Liberian hip-hop duo

Soul Fresh is a Liberian hip hop duo. The Hipco group consists of JB and Shining Man.

== History ==
The group collaborated with F.A. on the track "Ebola is Real", which became popular in 2014 on Liberian radio, Sky FM. The track is done in the HipCo style, and also featured DenG. It became popular on Hott FM and other media outlets throughout Liberia. In August 2014, The Atlantic called the song "...now one of the most popular tracks in Liberia." Soul Fresh was a past member of the Hip Hop Accountability Network (an organization that strengthens copyright laws and establishes minimum play laws in Liberia).

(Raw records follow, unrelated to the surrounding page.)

-- ==== Sys2Proof/WellFormed.lean ====
section
/-!
DEFINITION. The well-formed instructions: those whose fields pass checks 1 to 4 of R101. Checks 5 and 6 depend on the
wave that executes the instruction.
-/

namespace Sys2Proof

/-- A well-formed instruction. -/
abbrev WellFormed (i : Instr) : Prop := Machine.wellFormed i = true

end Sys2Proof
end

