/-- Would a TEXN complete in a lane? -/
def texnPre (c : Ctx) (s : State) (l : Nat) : LaneRes := match texnSample c s l with | .error e => .fault e | .ok _ => .ok {}

/-- TEXN: quad-whole with implicit derivatives. -/
def execTexn (h : Hdr) (f : EngFn) (x : BitVec 64) (s : State) : Out :=
  .next (runPacket (enc 0xD9 h (engFnBits f) x) (if bitsAt x.toNat 9 2 = 1 then quadWise texnPre texnLane else memWise texnLane) s)

/-! ## WTBL (R363) -/

/-- The sets that a WTBL names, as a test of region and key; none where its region names none that the wave may name. -/
def State.wtblSets (s : State) (w : Wave) (h0 n r : Nat) : Option (Nat → Nat → Bool) :=
  let rid := if r = 0 then w.rid else r
  match s.region? rid, s.region? w.rid with
  | some q, some own =>
    if own.part.isNone || q.part = own.part then
      some (fun rid' key => rid' = rid && (List.range n).any (fun i => key = (q.g6b + 128 * (h0 + i)) % 2 ^ 56))
    else none
  | _, _ => none

/-- A uniform WTBL. -/
def runWtbl (h : Hdr) (f : EngFn) (x : BitVec 64) (g : Ctx → State → (Nat → Nat → Bool) → State × UniOut) (s : State) : Out :=
  runEngU 0xFA h f x (fun c s _ =>
    match s.wave? c.uid with
    | none => (s, .error illegal7)
    | some w =>
      let n := s.readRegs c.uid 0 .s h.b.toNat 1 % 2 ^ 17
      if n = 0 || 65536 < n then (s, .error illegal7)
      else
        match s.wtblSets w (s.readRegs c.uid 0 .s h.a.toNat 1 % 2 ^ 16) n (s.readRegs c.uid 0 .s h.c.toNat 1) with
        | none => (s, .ok { sregs := regWrites 0 .s h.d.toNat 1 0 ++ regWrites 0 .s (h.d.toNat + 1) 1 0xFFFFFFFF, st := some .settling })
        | some p => let q := g c s p; (q.1, .ok q.2)) s

def execWtblSync (h : Hdr) (f : EngFn) (x : BitVec 64) (s : State) : Out :=
  runWtbl h f x (fun c s p =>
    let bins := s.asu.bins.filter (fun b => p b.rid b.key)
    let tiles := (s.asu.tiles.filter (fun t => p t.rid t.key && !t.ready)).map (fun t => t.id) ++ bins.map (fun b => b.seq)
    let s := s.flushBins (fun b => p b.rid b.key)
    if tiles.isEmpty then
      (s, { sregs := regWrites 0 .s h.d.toNat 1 0 ++ regWrites 0 .s (h.d.toNat + 1) 1 0, st := some .settling })
    else
      (s.updAsu (fun a => { a with syncs := a.syncs ++ [⟨c.uid, c.on, [(h.d.toNat, BitVec.ofNat 32 bins.length), (h.d.toNat + 1, BitVec.ofNat 32 tiles.length)], tiles, [], []⟩] }),
        { st := some .settling })) s

def execWtblUnpin (h : Hdr) (f : EngFn) (x : BitVec 64) (s : State) : Out :=
  runWtbl h f x (fun _ s p =>
    let hit := fun (l : WcLine) => l.pins.any (fun k => p k.1 k.2)
    (s.wcUnpin hit, { sregs := regWrites 0 .s h.d.toNat 1 (s.asu.wc.filter hit).length ++ regWrites 0 .s (h.d.toNat + 1) 1 0,
                      st := some .settling })) s

end Sys2Proof.Machine
end

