-- ==== Sys2Proof/Machine/Debug.lean ====
section
/-!
DEFINITION. The debug core: control of quadrants (R452, R453), the dump (R454), debugger writes and reads (R455, R456), watchpoints
(R457, R458) and instruction sampling (R459).
-/

namespace Sys2Proof.Machine

/-! ## Quadrant control (R452, R453) -/

/-- The waves resident in a quadrant. -/
def State.quadWaves (s : State) (cl core q : Nat) : List Wave :=
  s.waves.filter (fun w => w.cl = cl && w.core = core && w.quad = q && decide (w.bank = .active))

/-- STOPR: a running or stepping quadrant stops with cause 1. -/
def State.quadStop (s : State) (cl core q : Nat) : State :=
  if !s.debugOn cl core q || (s.stopped cl core q && !s.stepping.contains (cl, core, q)) then s else s.stopQuad cl core q 1

/-- A stopped quadrant runs on: its stop, its cause and the debugger's cancellations are gone, and the masks that a debugger wrote are evaluated (R455). -/
def State.runOn (s : State) (cl core q : Nat) : State :=
  let a := dqctl cl core q
  let s := s.setCsr a (putBits (putBits (s.csr a) 5 1 0) 7 3 0)
  let s := { s with
    stepping := s.stepping.filter (fun x => x ≠ (cl, core, q))
    svc := { s.svc with cancels := s.svc.cancels.filter (fun c => !(c.cl = cl && c.core = core && c.q = q)) } }
  (s.quadWaves cl core q).foldl (fun s w => (s.evalMasks w.uid).evalBarsOf w.uid) s

/-- RESM of a stopped quadrant. A thermal stop stays (R471). -/
def State.quadResume (s : State) (cl core q : Nat) : State :=
  if !s.debugOn cl core q || !s.stopped cl core q || s.svc.thermal then s else s.runOn cl core q

/-- STEP: a stopped quadrant is to issue one packet. -/
def State.quadStep (s : State) (cl core q : Nat) : State :=
  if !s.debugOn cl core q || !s.stopped cl core q || s.stepping.contains (cl, core, q) || s.svc.thermal then s
  else { s with stepping := s.stepping ++ [(cl, core, q)] }

/-- DUMP: the dump is owed again. -/
def State.quadDump (s : State) (cl core q : Nat) : State :=
  let a := dqctl cl core q
  s.setCsr a (putBits (putBits (s.csr a) 6 1 0) 4 1 1)

def execDebugStopr (cl core q : Nat) (s : State) : Out := .next (s.quadStop cl core q)
def execDebugResm (cl core q : Nat) (s : State) : Out := .next (s.quadResume cl core q)
def execDebugStep (cl core q : Nat) (s : State) : Out := .next (s.quadStep cl core q)
def execDebugDump (cl core q : Nat) (s : State) : Out := .next (if cl < 48 && core < 4 && q < 4 then s.quadDump cl core q else s)

/-! ## The dump (R454) -/

/-- The number of a run state (R454). -/
def RunState.code (r : RunState) : Nat :=
  match r with
  | .notLaunched => 0 | .ready => 1 | .fetching => 2 | .settling => 3 | .tokenWait .. => 4 | .syncWait .. => 5 | .sleeping .. => 6
  | .parked => 7 | .exited => 8 | .admission .. => 9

In December 2016, Soul Fresh held their Million Fan Festival on Bernard Beach, bringing in several thousand fans.

==China incident==
In July 2016, during Soul Fresh's tour of China, it was reported that JB and Shinning Man were imprisoned. The duo were reportedly jailed after accessing their Facebook accounts. However, JB refuted reports and described them as false and misleading. They said they had been detained along with other foreign musicians for ten days after a permit issue.

==Awards and nominations==
The duo was named Best Group at the Liberian Music Awards in 2014.

In December 2018, Soul Fresh was nominated for Best Hipco Artist at the 2019 Liberian Entertainment Awards.